Dataset excerpts
--------------------------------------------------

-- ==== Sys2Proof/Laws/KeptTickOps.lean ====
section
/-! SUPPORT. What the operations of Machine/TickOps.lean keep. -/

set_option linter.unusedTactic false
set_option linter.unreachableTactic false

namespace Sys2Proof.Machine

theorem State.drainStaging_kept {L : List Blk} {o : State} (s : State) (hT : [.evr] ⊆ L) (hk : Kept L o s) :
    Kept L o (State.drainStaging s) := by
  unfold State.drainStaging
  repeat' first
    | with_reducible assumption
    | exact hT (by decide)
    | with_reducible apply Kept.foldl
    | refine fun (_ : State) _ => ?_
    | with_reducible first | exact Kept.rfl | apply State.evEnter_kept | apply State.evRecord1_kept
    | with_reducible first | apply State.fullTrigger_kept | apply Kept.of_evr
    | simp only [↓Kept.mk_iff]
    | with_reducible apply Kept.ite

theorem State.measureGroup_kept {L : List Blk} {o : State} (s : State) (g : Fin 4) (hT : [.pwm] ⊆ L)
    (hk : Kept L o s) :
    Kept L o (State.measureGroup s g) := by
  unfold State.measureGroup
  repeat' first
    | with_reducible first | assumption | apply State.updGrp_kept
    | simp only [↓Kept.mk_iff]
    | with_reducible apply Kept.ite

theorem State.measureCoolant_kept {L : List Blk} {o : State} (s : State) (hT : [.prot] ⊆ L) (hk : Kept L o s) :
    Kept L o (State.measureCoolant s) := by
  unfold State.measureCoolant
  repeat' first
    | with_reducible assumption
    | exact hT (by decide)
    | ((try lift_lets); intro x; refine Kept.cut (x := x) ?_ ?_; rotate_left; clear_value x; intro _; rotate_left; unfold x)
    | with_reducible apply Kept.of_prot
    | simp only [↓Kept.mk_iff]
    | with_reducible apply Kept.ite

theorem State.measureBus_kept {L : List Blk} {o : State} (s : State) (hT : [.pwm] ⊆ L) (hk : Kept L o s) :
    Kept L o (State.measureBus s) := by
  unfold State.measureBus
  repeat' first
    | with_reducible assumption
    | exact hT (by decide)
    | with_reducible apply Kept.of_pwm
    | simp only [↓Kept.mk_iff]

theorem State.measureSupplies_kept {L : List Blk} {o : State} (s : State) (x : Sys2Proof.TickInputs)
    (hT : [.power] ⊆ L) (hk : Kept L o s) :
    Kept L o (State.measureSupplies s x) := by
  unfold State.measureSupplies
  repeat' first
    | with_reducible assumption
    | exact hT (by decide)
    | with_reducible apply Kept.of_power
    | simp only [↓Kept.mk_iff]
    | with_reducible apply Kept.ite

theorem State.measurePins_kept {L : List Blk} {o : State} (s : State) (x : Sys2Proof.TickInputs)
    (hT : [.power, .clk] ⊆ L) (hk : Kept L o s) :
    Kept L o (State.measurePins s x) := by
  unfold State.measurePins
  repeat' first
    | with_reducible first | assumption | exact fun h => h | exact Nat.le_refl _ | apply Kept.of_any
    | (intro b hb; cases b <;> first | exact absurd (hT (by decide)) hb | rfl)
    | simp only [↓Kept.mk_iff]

--------------------------------------------------

Reproduce all the entries verbatim, leaving nothing out.

-- ==== Sys2Proof/Laws/KeptTickOps.lean ====
section
/-! SUPPORT. What the operations of Machine/TickOps.lean keep. -/

set_option linter.unusedTactic false
set_option linter.unreachableTactic false

namespace Sys2Proof.Machine

theorem State.drainStaging_kept {L : List Blk} {o : State} (s : State) (hT : [.evr] ⊆ L) (hk : Kept L o s) :
    Kept L o (State.drainStaging s) := by
  unfold State.drainStaging
  repeat' first
    | with_reducible assumption
    | exact hT (by decide)
    | with_reducible apply Kept.foldl
    | refine fun (_ : State) _ => ?_
    | with_reducible first | exact Kept.rfl | apply State.evEnter_kept | apply State.evRecord1_kept
    | with_reducible first | apply State.fullTrigger_kept | apply Kept.of_evr
    | simp only [↓Kept.mk_iff]
    | with_reducible apply Kept.ite

theorem State.measureGroup_kept {L : List Blk} {o : State} (s : State) (g : Fin 4) (hT : [.pwm] ⊆ L)
    (hk : Kept L o s) :
    Kept L o (State.measureGroup s g) := by
  unfold State.measureGroup
  repeat' first
    | with_reducible first | assumption | apply State.updGrp_kept
    | simp only [↓Kept.mk_iff]
    | with_reducible apply Kept.ite

theorem State.measureCoolant_kept {L : List Blk} {o : State} (s : State) (hT : [.prot] ⊆ L) (hk : Kept L o s) :
    Kept L o (State.measureCoolant s) := by
  unfold State.measureCoolant
  repeat' first
    | with_reducible assumption
    | exact hT (by decide)
    | ((try lift_lets); intro x; refine Kept.cut (x := x) ?_ ?_; rotate_left; clear_value x; intro _; rotate_left; unfold x)
    | with_reducible apply Kept.of_prot
    | simp only [↓Kept.mk_iff]
    | with_reducible apply Kept.ite

theorem State.measureBus_kept {L : List Blk} {o : State} (s : State) (hT : [.pwm] ⊆ L) (hk : Kept L o s) :
    Kept L o (State.measureBus s) := by
  unfold State.measureBus
  repeat' first
    | with_reducible assumption
    | exact hT (by decide)
    | with_reducible apply Kept.of_pwm
    | simp only [↓Kept.mk_iff]

theorem State.measureSupplies_kept {L : List Blk} {o : State} (s : State) (x : Sys2Proof.TickInputs)
    (hT : [.power] ⊆ L) (hk : Kept L o s) :
    Kept L o (State.measureSupplies s x) := by
  unfold State.measureSupplies
  repeat' first
    | with_reducible assumption
    | exact hT (by decide)
    | with_reducible apply Kept.of_power
    | simp only [↓Kept.mk_iff]
    | with_reducible apply Kept.ite

theorem State.measurePins_kept {L : List Blk} {o : State} (s : State) (x : Sys2Proof.TickInputs)
    (hT : [.power, .clk] ⊆ L) (hk : Kept L o s) :
    Kept L o (State.measurePins s x) := by
  unfold State.measurePins
  repeat' first
    | with_reducible first | assumption | exact fun h => h | exact Nat.le_refl _ | apply Kept.of_any
    | (intro b hb; cases b <;> first | exact absurd (hT (by decide)) hb | rfl)
    | simp only [↓Kept.mk_iff]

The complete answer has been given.